Femoral neck stress fractures:
This is the stress fracture not to miss. Why? Because the outcome can spell disaster for the patient. A missed femoral neck stress fracture that goes on to displace can lead to major surgery, and sadly, for some of patients I’ve seen, a total hip replacement.
How does a femoral neck stress fracture present? Once again, the common symptom is that the runner might have pain in the groin which comes and goes and then travels around. They might feel it laterally in the glutes, they might get thigh pain, and even buttock or knee pain. Bizarrely, in the early stages of the stress fracture, they might feel quite alright when running, but only have pain after running. Later, they might have pain constantly, or an ‘awareness’ of their leg at night.
When we examine these patients, we often find very little in the way of clinical hip signs. So how can you pick it up? Discomfort or pain on hopping means a stress fracture until proven otherwise. The good news is, if there is absolutely no awareness of discomfort on hopping, it’s very unlikely that they have a stress fracture.
If you suspect a femoral stress fracture, get the runner non-weight bearing on two crutches, and get an expert opinion and an MRI scan. These patients will typically need six weeks of total off-loading, followed by lots of rehab. Looked after correctly, most patients will go on to return to running.

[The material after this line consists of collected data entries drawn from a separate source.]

/-- A rounded value lies between any two finite values its exact value lies between. -/
theorem round_between {lo hi : F32} (hlo : lo.isFinite = true) (hhi : hi.isFinite = true) (s : Bool)
    {n d : Nat} (hd : 0 < d) (h1 : lo.units * d ≤ if s then -(n : Int) else n)
    (h2 : (if s then -(n : Int) else n) ≤ hi.units * d) :
    (round s n d).isFinite = true ∧ lo.units ≤ (round s n d).units ∧ (round s n d).units ≤ hi.units := by
  have hd' : (0 : Int) < d := by exact_mod_cast hd
  have hbig := roundMag_le_inf n d
  unfold round
  rw [units_pack s (by omega)]
  cases s
  · simp only [Bool.false_eq_true, if_false] at h1 h2 ⊢
    have hpos : 0 ≤ hi.units := by
      by_contra hneg
      have : hi.units * d < 0 := mul_neg_of_neg_of_pos (by omega) hd'
      omega
    obtain ⟨m, hm, hmu⟩ := exists_mag_max hhi
    have hR : roundMag n d ≤ m := roundMag_le hd (by
      have : (n : Int) ≤ (d * magUnits m : Nat) := by push_cast; rw [hmu, max_eq_left hpos]; linarith
      exact_mod_cast this)
    obtain ⟨k, hk, hku⟩ := exists_mag_max hlo
    have hL : k ≤ roundMag n d := le_roundMag hd hk.le (by
      have : ((d * magUnits k : Nat) : Int) ≤ n := by
        push_cast; rw [hku]
        rcases le_total lo.units 0 with h | h
        · rw [max_eq_right h]; simp
        · rw [max_eq_left h]; linarith
      exact_mod_cast this)
    have hR' := magUnits_le_iff.2 hR
    have hL' := magUnits_le_iff.2 hL
    refine ⟨isFinite_pack _ (by omega), ?_, ?_⟩
    · have := le_max_left lo.units 0; omega
    · rw [max_eq_left hpos] at hmu; omega
  · simp only [if_true] at h1 h2 ⊢
    have hneg : lo.units ≤ 0 := by
      by_contra hp
      have : 0 < lo.units * d := mul_pos (by omega) hd'
      omega
    obtain ⟨m, hm, hmu⟩ := exists_mag_max_neg hlo
    have hR : roundMag n d ≤ m := roundMag_le hd (by
      have : (n : Int) ≤ (d * magUnits m : Nat) := by
        push_cast; rw [hmu, max_eq_left (by omega)]; linarith
      exact_mod_cast this)
    obtain ⟨k, hk, hku⟩ := exists_mag_max_neg hhi
    have hL : k ≤ roundMag n d := le_roundMag hd hk.le (by
      have : ((d * magUnits k : Nat) : Int) ≤ n := by
        push_cast; rw [hku]
        rcases le_total (-hi.units) 0 with h | h
        · rw [max_eq_right h]; simp
        · rw [max_eq_left h]; linarith
      exact_mod_cast this)
    have hR' := magUnits_le_iff.2 hR
    have hL' := magUnits_le_iff.2 hL
    refine ⟨isFinite_pack _ (by omega), ?_, ?_⟩
    · rw [max_eq_left (by omega)] at hmu; omega
    · have := le_max_left (-hi.units) 0; omega

/-- A rounded value is at most a pattern its magnitude rounds to at most. -/
theorem round_units_le {s : Bool} {n d m : Nat} (h : roundMag n d ≤ m) : (round s n d).units ≤ magUnits m := by
  have hbig := roundMag_le_inf n d
  unfold round
  rw [units_pack s (by omega)]
  have := magUnits_le_iff.2 h
  cases s <;> simp only [Bool.false_eq_true, if_false, if_true] <;> omega

/-! ### The operations on finite values -/

theorem addNum_finite {a b : F32} (ha : a.isFinite = true) (hb : b.isFinite = true) :
    addNum a b = some (if a.units + b.units = 0 then pack (a.sign && b.sign) 0
      else round (decide (a.units + b.units < 0)) (a.units + b.units).natAbs 1) := by
  unfold addNum
  simp only [not_isNaN_of_finite ha, not_isNaN_of_finite hb, not_isInf_of_finite ha,
    not_isInf_of_finite hb, Bool.or_self, Bool.false_eq_true, if_false]
  split <;> rfl

/-- A sum lies between any two finite values the exact sum lies between. -/
theorem add_between {a b lo hi : F32} (ha : a.isFinite = true) (hb : b.isFinite = true)
    (hlo : lo.isFinite = true) (hhi : hi.isFinite = true) (h1 : lo.units ≤ a.units + b.units)
    (h2 : a.units + b.units ≤ hi.units) :
    (a.add b).isFinite = true ∧ lo.units ≤ (a.add b).units ∧ (a.add b).units ≤ hi.units := by
  unfold add orNaN
  rw [addNum_finite ha hb, Option.getD_some]
  split
  · rename_i h0
    rw [h0] at h1 h2
    rw [units_pack _ (by norm_num)]
    exact ⟨isFinite_pack _ (by norm_num), by simpa using h1, by simpa using h2⟩
  · refine round_between hlo hhi _ Nat.one_pos ?_ ?_ <;>
      (simp only [decide_eq_true_eq]; split <;> omega)

@[simp] theorem sign_neg (a : F32) : a.neg.sign = !a.sign := sign_pack _ (mag_lt a)

@[simp] theorem mag_neg (a : F32) : a.neg.mag = a.mag := mag_pack _ (mag_lt a)

@[simp] theorem isFinite_neg (a : F32) : a.neg.isFinite = a.isFinite := by simp [isFinite]

@[simp] theorem units_neg (a : F32) : a.neg.units = -a.units := by
  rw [units_eq, units_eq, sign_neg, mag_neg]; cases a.sign <;> simp

/-- A difference lies between any two finite values the exact difference lies between. -/
theorem sub_between {a b lo hi : F32} (ha : a.isFinite = true) (hb : b.isFinite = true)
    (hlo : lo.isFinite = true) (hhi : hi.isFinite = true) (h1 : lo.units ≤ a.units - b.units)
    (h2 : a.units - b.units ≤ hi.units) :
    (a.sub b).isFinite = true ∧ lo.units ≤ (a.sub b).units ∧ (a.sub b).units ≤ hi.units := by
  have hadd := add_between (b := b.neg) ha (by simpa using hb) hlo hhi (by simpa [sub_eq_add_neg] using h1)
    (by simpa [sub_eq_add_neg] using h2)
  have hnum := addNum_finite (b := b.neg) ha (by simpa using hb)
  have heq : a.sub b = a.add b.neg := by unfold sub add orNaN; rw [hnum, Option.getD_some, Option.getD_some]
  rwa [heq]

theorem mulNum_finite {a b : F32} (ha : a.isFinite = true) (hb : b.isFinite = true) :
    mulNum a b = some (round (a.sign != b.sign) (a.absUnits * b.absUnits) (2 ^ 149)) := by
  unfold mulNum
  simp only [not_isNaN_of_finite ha, not_isNaN_of_finite hb, not_isInf_of_finite ha,
    not_isInf_of_finite hb, Bool.or_self, Bool.false_eq_true, if_false]

/-- The exact product in signs and magnitudes. -/
theorem units_mul_units (a b : F32) :
    a.units * b.units = if (a.sign != b.sign) then -((a.absUnits * b.absUnits : Nat) : Int)
      else ((a.absUnits * b.absUnits : Nat) : Int) := by
  unfold units
  cases a.sign <;> cases b.sign <;> simp

/-- A product lies between any two finite values the exact product lies between. -/
theorem mul_between {a b lo hi : F32} (ha : a.isFinite = true) (hb : b.isFinite = true)
    (hlo : lo.isFinite = true) (hhi : hi.isFinite = true)
    (h1 : lo.units * 2 ^ 149 ≤ a.units * b.units) (h2 : a.units * b.units ≤ hi.units * 2 ^ 149) :
    (a.mul b).isFinite = true ∧ lo.units ≤ (a.mul b).units ∧ (a.mul b).units ≤ hi.units := by
  unfold mul orNaN
  rw [mulNum_finite ha hb, Option.getD_some]
  rw [units_mul_units] at h1 h2
  exact round_between hlo hhi _ (Nat.two_pow_pos _) (by push_cast at h1 ⊢; exact h1)
    (by push_cast at h2 ⊢; exact h2)

theorem divNum_finite {a b : F32} (ha : a.isFinite = true) (hb : b.isFinite = true)
    (h0 : b.units ≠ 0) :
    divNum a b = some (round (a.sign != b.sign) (a.absUnits * 2 ^ 149) b.absUnits) := by
  unfold divNum
  have hm : b.mag ≠ 0 := fun h => h0 (units_eq_zero.2 h)
  simp only [not_isNaN_of_finite ha, not_isNaN_of_finite hb, not_isInf_of_finite ha,
    not_isInf_of_finite hb, Bool.or_self, Bool.false_eq_true, if_false, hm]

/-- A quotient by a positive value lies between any two finite values the exact quotient lies between. -/
theorem div_between {a b lo hi : F32} (ha : a.isFinite = true) (hb : b.isFinite = true)
    (h0 : 0 < b.units) (hlo : lo.isFinite = true) (hhi : hi.isFinite = true)
    (h1 : lo.units * b.units ≤ a.units * 2 ^ 149) (h2 : a.units * 2 ^ 149 ≤ hi.units * b.units) :
    (a.div b).isFinite = true ∧ lo.units ≤ (a.div b).units ∧ (a.div b).units ≤ hi.units := by
  have hbs : b.sign = false := by
    by_contra hs; rw [units_eq, if_pos (by simpa using hs)] at h0; omega
  have hbu : (b.absUnits : Int) = b.units := by rw [units, hbs]; rfl
  have hbpos : 0 < b.absUnits := by omega
  unfold div orNaN
  rw [divNum_finite ha hb (by omega), Option.getD_some]
  have hv : (if (a.sign != b.sign) then -((a.absUnits * 2 ^ 149 : Nat) : Int)
      else ((a.absUnits * 2 ^ 149 : Nat) : Int)) = a.units * 2 ^ 149 := by
    rw [hbs]; unfold units; cases a.sign <;> simp
  exact round_between hlo hhi _ hbpos (by rw [hv, hbu]; exact h1) (by rw [hv, hbu]; exact h2)

/-! ### Comparisons -/

theorem key_le_key_iff {a b : F32} : a.key ≤ b.key ↔ a.units ≤ b.units := by
  have hm : ∀ m k : Nat, ((m : Int) ≤ k ↔ (magUnits m : Int) ≤ magUnits k) := fun m k => by
    rw [Int.ofNat_le, Int.ofNat_le, magUnits_le_iff]
  have h0 : ∀ m : Nat, (m : Int) = 0 ↔ (magUnits m : Int) = 0 := fun m => by
    have := magUnits_strictMono.injective.eq_iff (a := m) (b := 0)
    rw [magUnits_zero] at this; rw [Int.natCast_eq_zero, Int.natCast_eq_zero]; exact this.symm
  unfold key
  rw [units_eq, units_eq]
  have ha := h0 a.mag
  have hb := h0 b.mag
  have h1 := hm a.mag b.mag
  have h2 := hm b.mag a.mag
  cases a.sign <;> cases b.sign <;> simp only [Bool.false_eq_true, if_false, if_true]
  · exact h1
  · constructor <;> intro h <;> omega
  · constructor <;> intro h <;> omega
  · constructor <;> intro h <;> omega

Sacral ala stress fractures:
Once you’ve met a patient with one of these, you’ll know what to look out for next time. Whilst they aren’t frequent, they are frequently missed. I saw fifty-one runners in my clinic last year who had sacral ala stress fractures. The majority of them were high level, fast, distance runners, and most were men. These are sneaky stress fractures because most runners will pass it off as being a problem with their sacroiliac joint, or they may give it a label like ‘piriformis syndrome’. Some Clinicians will miss them because they think the patient has a lumbar facetal or disc problem.
Most of the runners I meet with a sacral ala stress fracture can describe a nagging pain or ache in their SIJ area, and many have an underlying ipsilateral hip issue, such as femoral acetabular impingement, which may alter their hip dynamics and thus the biomechanical loading through the sacrum. Once again, the hop test helps flag up these patients.